**PROBLEM:**
Everything in the listing below from the line containing "def State.radioStop (s" through the line containing "RU of an entry. -/" must be repeated exactly; the remaining lines are not wanted.

**GIVEN ENTRIES:**
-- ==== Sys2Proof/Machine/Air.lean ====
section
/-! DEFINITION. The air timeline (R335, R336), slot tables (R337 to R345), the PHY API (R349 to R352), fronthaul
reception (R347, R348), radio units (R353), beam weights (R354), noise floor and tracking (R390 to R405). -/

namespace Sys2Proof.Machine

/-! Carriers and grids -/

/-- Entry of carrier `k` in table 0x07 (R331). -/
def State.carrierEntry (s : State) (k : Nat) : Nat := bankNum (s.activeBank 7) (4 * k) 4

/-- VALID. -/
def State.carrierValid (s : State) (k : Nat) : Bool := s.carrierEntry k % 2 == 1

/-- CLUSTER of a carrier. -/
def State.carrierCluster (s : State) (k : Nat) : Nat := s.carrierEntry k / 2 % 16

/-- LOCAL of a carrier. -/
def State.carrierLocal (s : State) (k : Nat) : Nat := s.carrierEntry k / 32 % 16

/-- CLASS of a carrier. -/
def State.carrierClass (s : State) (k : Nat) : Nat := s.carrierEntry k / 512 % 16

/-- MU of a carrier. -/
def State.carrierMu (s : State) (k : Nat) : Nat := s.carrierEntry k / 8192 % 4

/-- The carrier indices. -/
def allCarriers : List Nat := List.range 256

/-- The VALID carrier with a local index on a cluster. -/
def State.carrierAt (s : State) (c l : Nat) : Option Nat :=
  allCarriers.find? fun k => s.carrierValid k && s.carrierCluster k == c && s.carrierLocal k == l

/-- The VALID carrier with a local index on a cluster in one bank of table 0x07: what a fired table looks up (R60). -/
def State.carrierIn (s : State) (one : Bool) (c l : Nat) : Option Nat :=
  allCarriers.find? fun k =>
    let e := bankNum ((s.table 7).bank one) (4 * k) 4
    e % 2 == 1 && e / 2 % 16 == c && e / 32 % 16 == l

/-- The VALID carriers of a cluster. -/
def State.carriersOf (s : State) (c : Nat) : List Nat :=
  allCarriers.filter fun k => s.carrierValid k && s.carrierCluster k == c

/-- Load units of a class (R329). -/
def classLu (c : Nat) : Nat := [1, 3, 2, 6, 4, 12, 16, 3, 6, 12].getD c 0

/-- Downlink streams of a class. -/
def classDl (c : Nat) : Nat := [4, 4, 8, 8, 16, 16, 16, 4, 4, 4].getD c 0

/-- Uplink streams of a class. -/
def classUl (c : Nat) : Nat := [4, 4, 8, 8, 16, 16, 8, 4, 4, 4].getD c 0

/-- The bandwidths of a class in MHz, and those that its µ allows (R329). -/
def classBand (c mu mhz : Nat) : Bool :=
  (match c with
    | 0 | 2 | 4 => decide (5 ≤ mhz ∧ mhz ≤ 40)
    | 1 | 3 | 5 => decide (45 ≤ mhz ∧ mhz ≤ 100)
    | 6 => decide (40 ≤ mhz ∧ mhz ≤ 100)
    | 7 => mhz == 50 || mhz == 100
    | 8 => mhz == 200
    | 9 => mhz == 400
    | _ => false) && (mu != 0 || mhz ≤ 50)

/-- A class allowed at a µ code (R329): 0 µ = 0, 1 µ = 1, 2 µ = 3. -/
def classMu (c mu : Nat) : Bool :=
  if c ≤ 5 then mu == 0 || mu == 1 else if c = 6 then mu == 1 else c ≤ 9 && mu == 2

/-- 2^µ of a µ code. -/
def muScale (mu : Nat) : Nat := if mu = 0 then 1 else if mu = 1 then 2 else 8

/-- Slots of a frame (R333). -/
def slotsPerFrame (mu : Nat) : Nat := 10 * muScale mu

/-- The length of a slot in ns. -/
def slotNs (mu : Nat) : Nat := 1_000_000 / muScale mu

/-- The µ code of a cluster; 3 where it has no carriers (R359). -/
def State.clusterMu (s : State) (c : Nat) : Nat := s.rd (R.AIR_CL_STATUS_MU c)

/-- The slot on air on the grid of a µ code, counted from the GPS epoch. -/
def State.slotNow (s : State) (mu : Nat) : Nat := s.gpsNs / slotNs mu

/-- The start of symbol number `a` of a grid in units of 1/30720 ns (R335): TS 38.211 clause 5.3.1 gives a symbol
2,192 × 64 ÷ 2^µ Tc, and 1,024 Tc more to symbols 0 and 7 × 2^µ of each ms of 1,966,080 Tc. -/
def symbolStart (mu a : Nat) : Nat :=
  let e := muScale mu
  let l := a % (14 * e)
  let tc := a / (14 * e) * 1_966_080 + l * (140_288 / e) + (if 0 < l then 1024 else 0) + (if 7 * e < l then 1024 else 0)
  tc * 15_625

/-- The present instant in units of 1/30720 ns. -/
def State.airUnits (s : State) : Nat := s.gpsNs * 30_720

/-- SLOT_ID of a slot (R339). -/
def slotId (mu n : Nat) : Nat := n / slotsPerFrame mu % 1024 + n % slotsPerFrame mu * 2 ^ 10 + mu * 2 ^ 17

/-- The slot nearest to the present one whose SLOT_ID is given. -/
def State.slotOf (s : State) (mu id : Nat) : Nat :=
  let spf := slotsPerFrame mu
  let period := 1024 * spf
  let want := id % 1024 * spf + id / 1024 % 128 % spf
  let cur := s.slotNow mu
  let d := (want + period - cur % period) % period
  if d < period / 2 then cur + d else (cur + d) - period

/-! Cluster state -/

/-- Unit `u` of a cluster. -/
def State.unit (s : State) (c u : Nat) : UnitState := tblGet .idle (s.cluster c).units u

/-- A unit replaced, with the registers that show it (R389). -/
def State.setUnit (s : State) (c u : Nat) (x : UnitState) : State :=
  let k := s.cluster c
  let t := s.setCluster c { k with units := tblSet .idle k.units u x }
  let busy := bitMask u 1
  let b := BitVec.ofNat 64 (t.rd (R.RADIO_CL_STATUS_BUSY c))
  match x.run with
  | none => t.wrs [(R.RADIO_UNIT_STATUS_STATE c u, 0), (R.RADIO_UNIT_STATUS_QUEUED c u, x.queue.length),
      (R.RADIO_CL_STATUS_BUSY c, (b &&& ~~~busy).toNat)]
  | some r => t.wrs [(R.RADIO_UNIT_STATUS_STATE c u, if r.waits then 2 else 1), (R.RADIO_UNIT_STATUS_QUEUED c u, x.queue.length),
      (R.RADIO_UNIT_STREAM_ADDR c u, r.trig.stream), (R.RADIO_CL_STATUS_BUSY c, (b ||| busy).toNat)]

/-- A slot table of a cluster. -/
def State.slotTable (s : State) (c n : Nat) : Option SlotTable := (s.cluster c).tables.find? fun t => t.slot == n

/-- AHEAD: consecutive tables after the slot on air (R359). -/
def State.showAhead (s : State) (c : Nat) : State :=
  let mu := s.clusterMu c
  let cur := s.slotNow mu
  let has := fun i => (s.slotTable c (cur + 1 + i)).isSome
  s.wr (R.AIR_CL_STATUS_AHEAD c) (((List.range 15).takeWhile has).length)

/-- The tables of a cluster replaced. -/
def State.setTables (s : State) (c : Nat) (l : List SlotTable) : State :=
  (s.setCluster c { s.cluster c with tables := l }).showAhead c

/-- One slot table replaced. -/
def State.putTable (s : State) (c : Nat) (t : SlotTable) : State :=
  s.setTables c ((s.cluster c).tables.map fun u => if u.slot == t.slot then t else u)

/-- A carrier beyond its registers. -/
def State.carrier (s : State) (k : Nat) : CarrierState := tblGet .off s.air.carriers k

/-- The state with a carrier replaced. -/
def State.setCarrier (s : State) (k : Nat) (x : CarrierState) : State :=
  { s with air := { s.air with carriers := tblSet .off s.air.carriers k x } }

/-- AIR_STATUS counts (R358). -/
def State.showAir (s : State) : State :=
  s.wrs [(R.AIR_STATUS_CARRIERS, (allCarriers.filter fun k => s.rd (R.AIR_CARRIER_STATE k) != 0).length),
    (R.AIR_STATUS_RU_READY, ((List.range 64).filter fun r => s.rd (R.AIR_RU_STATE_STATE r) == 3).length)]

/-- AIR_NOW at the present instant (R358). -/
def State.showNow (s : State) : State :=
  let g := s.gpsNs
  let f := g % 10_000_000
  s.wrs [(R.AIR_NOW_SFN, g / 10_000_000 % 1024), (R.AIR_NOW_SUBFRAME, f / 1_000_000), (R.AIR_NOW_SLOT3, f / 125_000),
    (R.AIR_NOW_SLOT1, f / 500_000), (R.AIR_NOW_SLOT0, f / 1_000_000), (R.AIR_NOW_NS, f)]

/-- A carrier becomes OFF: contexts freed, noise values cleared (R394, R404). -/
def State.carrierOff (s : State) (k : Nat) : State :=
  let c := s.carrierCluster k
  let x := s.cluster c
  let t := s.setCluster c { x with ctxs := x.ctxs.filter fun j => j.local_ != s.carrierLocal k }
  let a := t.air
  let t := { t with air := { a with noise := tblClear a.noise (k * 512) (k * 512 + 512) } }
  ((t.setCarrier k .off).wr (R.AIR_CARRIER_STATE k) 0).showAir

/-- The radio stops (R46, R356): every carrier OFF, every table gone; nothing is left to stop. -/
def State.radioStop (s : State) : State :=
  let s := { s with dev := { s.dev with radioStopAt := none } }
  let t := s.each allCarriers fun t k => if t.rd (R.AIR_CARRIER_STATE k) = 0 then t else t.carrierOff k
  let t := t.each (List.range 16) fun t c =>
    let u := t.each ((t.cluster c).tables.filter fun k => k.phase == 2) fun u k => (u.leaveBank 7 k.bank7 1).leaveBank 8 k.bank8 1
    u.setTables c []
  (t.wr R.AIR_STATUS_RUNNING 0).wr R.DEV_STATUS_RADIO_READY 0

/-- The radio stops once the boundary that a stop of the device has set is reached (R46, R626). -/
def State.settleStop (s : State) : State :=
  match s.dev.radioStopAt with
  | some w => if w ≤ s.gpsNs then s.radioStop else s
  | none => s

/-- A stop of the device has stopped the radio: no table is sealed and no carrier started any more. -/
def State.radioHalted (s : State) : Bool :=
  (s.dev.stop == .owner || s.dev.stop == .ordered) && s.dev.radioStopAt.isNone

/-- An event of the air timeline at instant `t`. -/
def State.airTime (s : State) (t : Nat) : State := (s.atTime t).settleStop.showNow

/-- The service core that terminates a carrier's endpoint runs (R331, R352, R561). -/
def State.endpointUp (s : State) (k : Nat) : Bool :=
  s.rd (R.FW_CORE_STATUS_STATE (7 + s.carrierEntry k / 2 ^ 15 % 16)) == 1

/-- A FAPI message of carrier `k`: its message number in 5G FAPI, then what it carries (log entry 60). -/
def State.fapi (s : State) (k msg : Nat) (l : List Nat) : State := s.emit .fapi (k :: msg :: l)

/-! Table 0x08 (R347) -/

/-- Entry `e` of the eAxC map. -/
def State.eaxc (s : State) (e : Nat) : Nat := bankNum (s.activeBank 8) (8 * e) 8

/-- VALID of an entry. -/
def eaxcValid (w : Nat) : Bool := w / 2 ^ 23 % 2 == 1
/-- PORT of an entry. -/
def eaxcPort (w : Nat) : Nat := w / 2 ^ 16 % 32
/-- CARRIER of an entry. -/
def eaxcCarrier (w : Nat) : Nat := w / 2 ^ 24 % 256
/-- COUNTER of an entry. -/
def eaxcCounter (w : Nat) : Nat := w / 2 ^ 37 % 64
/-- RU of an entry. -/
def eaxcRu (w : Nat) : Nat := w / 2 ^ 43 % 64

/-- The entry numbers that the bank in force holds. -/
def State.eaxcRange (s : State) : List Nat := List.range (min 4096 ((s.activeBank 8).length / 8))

**TASK ANSWER:**
def State.radioStop (s : State) : State :=
  let s := { s with dev := { s.dev with radioStopAt := none } }
  let t := s.each allCarriers fun t k => if t.rd (R.AIR_CARRIER_STATE k) = 0 then t else t.carrierOff k
  let t := t.each (List.range 16) fun t c =>
    let u := t.each ((t.cluster c).tables.filter fun k => k.phase == 2) fun u k => (u.leaveBank 7 k.bank7 1).leaveBank 8 k.bank8 1
    u.setTables c []
  (t.wr R.AIR_STATUS_RUNNING 0).wr R.DEV_STATUS_RADIO_READY 0

/-- The radio stops once the boundary that a stop of the device has set is reached (R46, R626). -/
def State.settleStop (s : State) : State :=
  match s.dev.radioStopAt with
  | some w => if w ≤ s.gpsNs then s.radioStop else s
  | none => s

/-- A stop of the device has stopped the radio: no table is sealed and no carrier started any more. -/
def State.radioHalted (s : State) : Bool :=
  (s.dev.stop == .owner || s.dev.stop == .ordered) && s.dev.radioStopAt.isNone

/-- An event of the air timeline at instant `t`. -/
def State.airTime (s : State) (t : Nat) : State := (s.atTime t).settleStop.showNow

/-- The service core that terminates a carrier's endpoint runs (R331, R352, R561). -/
def State.endpointUp (s : State) (k : Nat) : Bool :=
  s.rd (R.FW_CORE_STATUS_STATE (7 + s.carrierEntry k / 2 ^ 15 % 16)) == 1

/-- A FAPI message of carrier `k`: its message number in 5G FAPI, then what it carries (log entry 60). -/
def State.fapi (s : State) (k msg : Nat) (l : List Nat) : State := s.emit .fapi (k :: msg :: l)

/-! Table 0x08 (R347) -/

/-- Entry `e` of the eAxC map. -/
def State.eaxc (s : State) (e : Nat) : Nat := bankNum (s.activeBank 8) (8 * e) 8

/-- VALID of an entry. -/
def eaxcValid (w : Nat) : Bool := w / 2 ^ 23 % 2 == 1
/-- PORT of an entry. -/
def eaxcPort (w : Nat) : Nat := w / 2 ^ 16 % 32
/-- CARRIER of an entry. -/
def eaxcCarrier (w : Nat) : Nat := w / 2 ^ 24 % 256
/-- COUNTER of an entry. -/
def eaxcCounter (w : Nat) : Nat := w / 2 ^ 37 % 64
/-- RU of an entry. -/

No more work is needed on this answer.